Self-Regulatory Organizations; Municipal Securities Rulemaking 
Board; Notice of Filing of Proposed Rule Change Relating to Restated 
Articles of Incorporation and By-Laws

April 7, 2006.
    Pursuant to section 19(b)(1) of the Securities Exchange Act of 1934 
(``Act''),\1\ and Rule 19b-4 thereunder,\2\ notice is hereby given that 
on March 20, 2006, the Municipal Securities Rulemaking Board (``MSRB'' 
or ``Board'') filed with the Securities and Exchange Commission 
(``SEC'' or ``Commission'') the proposed rule change as described in 
Items I, II, and III below, which Items have been prepared by the MSRB. 
The Commission is publishing this notice to solicit comments on the 
proposed rule change from interested persons.
---------------------------------------------------------------------------

    \1\ 15 U.S.C. 78s(b)(1).
    \2\ 17 CFR 240.19b-4.
---------------------------------------------------------------------------

I. Self-Regulatory Organization's Statement of the Terms of Substance 
of the Proposed Rule Change

    The MSRB is filing with the Commission a proposed rule change 
consisting of the MSRB's Restated Articles of Incorporation and By-
Laws. The text of the proposed rule change is available on the MSRB's 
Web site (https://www.msrb.org), at the MSRB's principal office, and at 
the Commission's Public Reference Room.

II. Self-Regulatory Organization's Statement of the Purpose of, and 
Statutory Basis for, the Proposed Rule Change

    In its filing with the Commission, the MSRB included statements 
concerning the purpose of and basis for the proposed rule change and 
discussed any comments it received on the proposed rule change. The 
text of these statements may be examined at the places specified

[[Page 19572]]

in Item IV below. The MSRB has prepared summaries, set forth in 
sections A, B, and C below, of the most significant aspects of such 
statements.

A. Self-Regulatory Organization's Statement of the Purpose of, and 
Statutory Basis for, the Proposed Rule Change

1. Purpose
    The MSRB is a Virginia nonstock corporation. Currently, MSRB Rule 
A-11 (and By-Law Article 11) contains an indemnification provision for 
Board members and employees. The Board is filing Restated Articles of 
Incorporation to include an expanded indemnification provision and to 
make other technical revisions. New Article 8 will permit the MSRB to 
indemnify directors, officers and employees or any person serving at 
the request of the Board as a director, trustee, officer, employee or 
agent of another corporation or of a partnership, joint venture, trust, 
or other enterprise, including service with respect to an employee 
benefit plan, to the fullest extent authorized under Virginia law.
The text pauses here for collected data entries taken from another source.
-- ==== Sys2Proof/Machine/SheafCore.lean ====
section
/-!
DEFINITION. What the commands of the Sheaf engine share: instances, control payloads, faults, the Expert Placement Table,
flow contexts, staging, spilling and grants (R84 to R111).
-/

namespace Sys2Proof.Machine

open Sys2Proof Sys2Proof.Config

/-! ## Instances -/

/-- The instance of a name (R84). -/
def shFind (s : State) (c q : Nat) : Option ShInst := s.sheaf.insts.find? (fun i => i.comm == c && i.seq == q)

/-- An instance replaced, by its name. -/
def shSet (s : State) (i : ShInst) : State :=
  { s with sheaf := { s.sheaf with insts := s.sheaf.insts.map (fun x => if x.comm = i.comm ∧ x.seq = i.seq then i else x) } }

/-- An instance's name leaves, with its contexts, fetches and held transfers (R93, R110). -/
def shDrop (s : State) (c q : Nat) : State := dropInsts s (fun x => x.comm == c && x.seq == q)

/-- The protocol of an instance's packets (R217): SHEAF for a dispatch, POOL for EMBAG and ROWUPD. -/
def shProto (i : ShInst) : Nat := if i.kind = 0 then 1 else 2

/-- The stamp of an instance's packets: that of its communicator. -/
def shStamp (s : State) (i : ShInst) : Nat := ceStamp (commEntry s i.comm)

/-- A Sheaf header (R95). -/
def shHeader (seq comm : Nat) (final : Bool) (nrec kind : Nat) : Nat :=
  seq % 2 ^ 32 * 2 ^ 32 + comm % 65536 * 65536 + b2n final * 2048 + nrec % 8 * 256 + kind % 256

/-- The other end's record in an instance. -/
def shPeer (i : ShInst) (a d : Nat) : Option ShPeer := i.peers.find? (fun p => p.arb == a && p.dev == d)

/-- The record of another member changed. -/
def mapPeer (i : ShInst) (a d : Nat) (f : ShPeer → ShPeer) : ShInst :=
  { i with peers := i.peers.map (fun p => if p.arb = a ∧ p.dev = d then f p else p) }

/-- A control payload leaves for a member with its number (R95): 48 bytes, up to five records. -/
def shSendCtl (s : State) (i : ShInst) (a d kind : Nat) (final : Bool) (recs : List Nat) : ShInst × State :=
  let n := ((shPeer i a d).map (fun p => p.sentNo)).getD 0
  let body := padTo 48 (leBytes 8 (shHeader i.seq i.comm final recs.length kind) ++ recs.flatMap (leBytes 8))
  let s := send s { mkPkt s (shProto i) (shStamp s i) a d with msgId := n, body := body }
  (mapPeer i a d (fun p => { p with sentNo := (n + 1) % 65536 }), s)

/-- Records for a member in payloads of at most five; the last carries FINAL where asked. -/
def shSendRecs : Nat → State → ShInst → Nat → Nat → Nat → Bool → List Nat → ShInst × State
  | 0, s, i, _, _, _, _, _ => (i, s)
  | f + 1, s, i, a, d, kind, final, recs =>
    if recs.length ≤ 5 then
      if recs.isEmpty ∧ !final then (i, s) else shSendCtl s i a d kind final recs
    else
      let r := shSendCtl s i a d kind false (recs.take 5)
      shSendRecs f r.2 r.1 a d kind final (recs.drop 5)

/-- Records for a member. -/
def shRecs (s : State) (i : ShInst) (a d kind : Nat) (final : Bool) (recs : List Nat) : ShInst × State :=
  shSendRecs (recs.length + 1) s i a d kind final recs

/-- Progress of an instance is noted (R277). -/
def shTouch (s : State) (i : ShInst) : ShInst := { i with prog := now s }

/-! ## Faults (R110) -/

/-- A dispatch or instance fault's record: counted, the first one captured, with its event (R110, R111). -/
def shCount (s : State) (c q part code : Nat) : State :=
  let s := if ctr32 s (pgShf + 0x90) = 0 then setRegN s (pgShf + 0x16C) (c % 65536 * 65536 + q % 65536) else s
  let s := incSat s (pgShf + 0x90) 1
  errIn (evt s pgShf 0) pgShf code (some part) ((((getPart s part).steps.head?).map (fun x => x.num)).getD 0)

/-- A fault at issue ends the issuing step alone; instances in progress stay (R110). -/
def shIssueFault (s : State) (c q part code : Nat) : State := endHeadWith false (shCount s c q part code) part code

/-- ABORT to every other member, by unicast (R110). -/
def shAbortAll (s : State) (i : ShInst) (code : Nat) : State :=
  (i.peers.foldl (fun (r : ShInst × State) p =>
    if p.arb = myArb s ∧ p.dev = myDev s then r else shSendCtl r.2 r.1 p.arb p.dev 7 true [code]) (i, s)).2

/-- An instance ends here with a code, and the step that issued it where it is still under way (R110). -/
def shEnd (s : State) (i : ShInst) (code : Nat) : State :=
  endStepOf (shDrop (shCount s i.comm i.seq i.part code) i.comm i.seq) i.part i.step code

/-- An instance fault: ABORT to the other members, and the issuing step ends with the code (R110). -/
def shFault (s : State) (i : ShInst) (code : Nat) : State := shEnd (shAbortAll s i code) i code

/-- A fault of a decision, DSEND or RETURN that names no instance in progress falls on the partition's latest dispatch instance; with
none, on the step alone (R110; log entry 47). -/
def shStray (s : State) (part code : Nat) : State :=
  match (s.sheaf.insts.filter (fun i => i.kind == 0 && i.part == part)).getLast? with
  | some i => shFault s i code
  | none => shIssueFault s 0 0 part code

/-- A payload is discarded and counted (R110). -/
def shOrphan (s : State) : State := incSat s (pgShf + 0x88) 1

/-- A malformed payload or record is discarded with 0x0611 (R110). -/
def shMalformed (s : State) : State := err (shOrphan s) pgShf 0x0611

/-- A parity error in a Sheaf word poisons the step (R110, R333). -/
def shParity (s : State) (part code : Nat) : State :=
  poison (errIn (evt (incSat s (pgShf + 0x94) 1) pgShf 3) pgShf code (some part) 0) part code

/-! ## Expert Placement Table (R87 to R90) -/

/-- The bank that is active for a partition's range. -/
def eptActive (s : State) (part : Nat) : Nat := b2n (bit (regN s (pgShf + 0x104)) part)

/-- An EPT entry as a partition's decisions see it; one that failed parity reads invalid. -/
def eptRead (s : State) (part idx : Nat) : Nat :=
  let k := eptActive s part * 65536 + idx
  if NMap.get (fun _ => false) s.sheaf.eptBad k then 0 else NMap.get (fun _ => 0) s.sheaf.ept k

def eptValid (e : Nat) : Bool := bit e 127
def eptNrep (e : Nat) : Nat := fld e 126 125
def eptCap (e : Nat) : Nat := fld e 123 112
def repField (e r : Nat) : Nat := fld e (24 * r + 23) (24 * r)
def repDev (x : Nat) : Nat := fld x 23 18
def repTile (x : Nat) : Nat := fld x 17 11
def repSlot (x : Nat) : Nat := fld x 10 7

/-- A reserved bit of an entry is set (R87). -/
def eptMalformed (e : Nat) : Bool :=
  bit e 124 || fld e 111 96 != 0
    || (List.range 4).any (fun r => if r ≤ eptNrep e then fld (repField e r) 6 0 != 0 else repField e r != 0)

/-- An index lies in a partition's range (R89). -/
def inRange (s : State) (part idx : Nat) : Bool :=
  let r := regN s (pgShf + 0x138 + 4 * part)
  fld r 7 0 * 256 ≤ idx && idx < (fld r 7 0 + fld r 24 16) * 256

/-- The code with which a lookup faults; 0 for none (R89, R92, R100). -/
def eptFault (s : State) (part idx : Nat) : Nat :=
  if !inRange s part idx then 0x0603
  else if !eptValid (eptRead s part idx) || eptMalformed (eptRead s part idx) then 0x0602 else 0

/-- The replica of a pair (R88). -/
def pickRep (seed token expert nrep : Nat) : Nat := h64 seed token expert 0 % (nrep + 1)

/-- A partition's step boundary at or after the swap step exchanges an armed range's banks, or defers it while a copy or an indexed
write into the range is in progress (R90). -/
def eptSwap (s : State) (n step : Nat) : State :=
  let c := regN s (pgShf + 0x104)
  if !bit c (4 + n) ∨ step < regN s (pgShf + 0x128 + 4 * n) then s
  else if (s.sheaf.load.map (fun l => l.1)) = some n ∨ s.sheaf.eptPart = some n then incSat s (pgShf + 0x8C) 1
  else evt (setRegN s (pgShf + 0x104) (setFld (setFld c n n (1 - b2n (bit c n))) (4 + n) (4 + n) 0)) pgShf 5

/-! ## Flow contexts (R93, R94) -/

/-- What an access to a flow context meets. -/
inductive CtxRes where
  | here | fetch | full
  deriving DecidableEq, Repr

/-- Contexts that the spill region's table holds beyond the hardware's (R94). The spill region's room for the context table and that
for spilled blocks are each taken as the whole region, and resident contexts take no room of the table. DESIGN CHOICE (log entry 108). -/
def ctxTable (s : State) : Nat := regN s (pgShf + 0x160) * 16384

/-- A context becomes the most recently used resident one; the oldest of a full cache is evicted. -/
def ctxUse (s : State) (x : CtxId) : State :=
  let lim := min 16384 (getPart s x.part).contexts
  let others := s.sheaf.resident.filter (fun y => y != x)
  let mine := (others.filter (fun y => y.part == x.part)).take (lim - 1)
  let rest := others.filter (fun y => y.part != x.part || mine.contains y)
  { s with sheaf := { s.sheaf with resident := if lim = 0 then rest else x :: rest.take 16383 } }

/-- Reads of contexts outstanding. -/
def fetchesOut (s : State) : Nat := ((s.sheaf.fetches.filter (fun f => f.since.isSome)).map (fun f => f.ctx)).eraseDups.length

/-- Reads of contexts leave while fewer than 64 are outstanding, each counted (R94). -/
def fetchPump (s : State) : State :=
  s.sheaf.fetches.foldl (fun s f =>
    let mark := fun (s : State) (a : Nat) => { s with
      sheaf := { s.sheaf with fetches := s.sheaf.fetches.map (fun g => if g.ctx = f.ctx then { g with since := some a } else g) } }
    if f.since.isSome then s
    else
      match (s.sheaf.fetches.find? (fun g => g.ctx == f.ctx && g.since.isSome)).bind (fun g => g.since) with
      | some a => mark s a
      | none => if fetchesOut s < 64 then mark (incSat s (pgShf + 0x80) 1) s.clk.aclk else s) s

/-- An access to a context: resident, allocated, to be fetched with the record waiting, or with no room (R94, R110). -/
def ctxAccess (s : State) (x : CtxId) (w : CtxWork) : CtxRes × State :=
  if s.sheaf.resident.contains x then (.here, ctxUse s x)
  else if s.sheaf.ctxs.contains x then
    (.fetch, fetchPump { s with sheaf := { s.sheaf with fetches := s.sheaf.fetches ++ [⟨x, w, none⟩] } })
  else
    let t := ctxUse { s with sheaf := { s.sheaf with ctxs := x :: s.sheaf.ctxs } } x
    if t.sheaf.ctxs.length > t.sheaf.resident.length + ctxTable s then (.full, soilSteps s) else (.here, t)

/-- An access to a context that need not exist: true where the record can be handled now; else it waits for the fetch. -/
def ctxTouch (s : State) (x : CtxId) (w : CtxWork) : Bool × State :=
  if !s.sheaf.ctxs.contains x then (true, s)
  else
    match ctxAccess s x w with
    | (.fetch, s) => (false, s)
    | (_, s) => (true, s)

/-- A record of an instance of a kind waits for its context. -/
def waitsCtx (s : State) (i : ShInst) (k : CtxFetch → Bool) : Bool :=
  s.sheaf.fetches.any (fun f => f.ctx.comm == i.comm && f.ctx.seq == i.seq && k f)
This 
provision also requires the advancement of expenses under certain 
circumstances. This indemnification provision must be included in the 
Articles of Incorporation to be effective. Once the proposed rule 
change is approved and the MSRB files and obtains approval for the 
Restated Articles of Incorporation by the State of Virginia, the MSRB 
will file with the SEC to delete Rule A-11 (and By-Law Article 11), for 
immediate effectiveness.
    The technical revisions to the Articles also include deleting 
reference to the initial directors of the Board, moving language from 
Article 5(c) to 5(a), updating the Board's Registered Agent and 
Registered Office, and clarifying that the limitation on liability of 
officers and directors will be to the fullest extent permitted by 
Virginia law, which prohibits limitation on liability of an officer or 
director if he engaged in willful misconduct or a knowing violation of 
criminal law.
    The MSRB is also filing revisions to its By-Laws. In Article 2, 
Powers of Board, the MSRB is adding that the Board has powers granted 
by Virginia law, as well as by the Act. In addition, the article 
clarifies that no delegation of authority lessens Board power. In 
Article 6, Committees of the Board, the MSRB is clarifying that: (i) No 
Board committees shall have the authority to exercise any power 
specifically required to be exercised by the entire Board under 
Virginia law, as well as under the Act or any Board rule; and (ii) the 
last two sentences refer to any of the Board's committees. The 
revisions to the By-Laws also clarify in Article 14 the 
responsibilities of the Secretary, Treasurer, Assistant Secretary and 
Assistant Treasurer.
    The first 11 By-Laws are Administrative Rules of the MSRB 
previously filed with and approved by the Commission. With this 
proposed rule change, the revisions to Articles 2 and 6 of the By-Laws 
include conforming changes to MSRB Rules A-2 and A-6.
2. Statutory Basis
    The MSRB believes that the proposed rule change is consistent with 
section 15B(b)(2)(C) of the Act,\3\ which provides that the MSRB's 
rules shall:
---------------------------------------------------------------------------

    \3\ 15 U.S.C. 78o-4(b)(2)(C).

    be designed to prevent fraudulent and manipulative acts and 
practices, to promote just and equitable principles of trade, to 
foster cooperation and coordination with persons engaged in 
regulating, clearing, settling, processing information with respect 
to, and facilitating transactions in municipal securities, to remove 
impediments to and perfect the mechanism of a free and open market 
in municipal securities, and, in general, to protect investors and 
---------------------------------------------------------------------------
the public interest.

    The MSRB also believes that the proposed rule change is consistent 
with the requirements of section 15B(b)(2)(I) of the Act,\4\ which 
authorizes the MSRB to adopt rules that provide for the operation and 
administration of the MSRB.
---------------------------------------------------------------------------

    \4\ 15 U.S.C. 78o-4(b)(2)(I).
---------------------------------------------------------------------------

B. Self-Regulatory Organization's Statement on Burden on Competition

    The MSRB does not believe that the proposed rule change will result 
in any burden on competition not necessary or appropriate in 
furtherance of the purposes of the Act.

C. Self-Regulatory Organization's Statement on Comments on the Proposed 
Rule Change Received From Members, Participants, or Others

    Written comments were neither solicited nor received.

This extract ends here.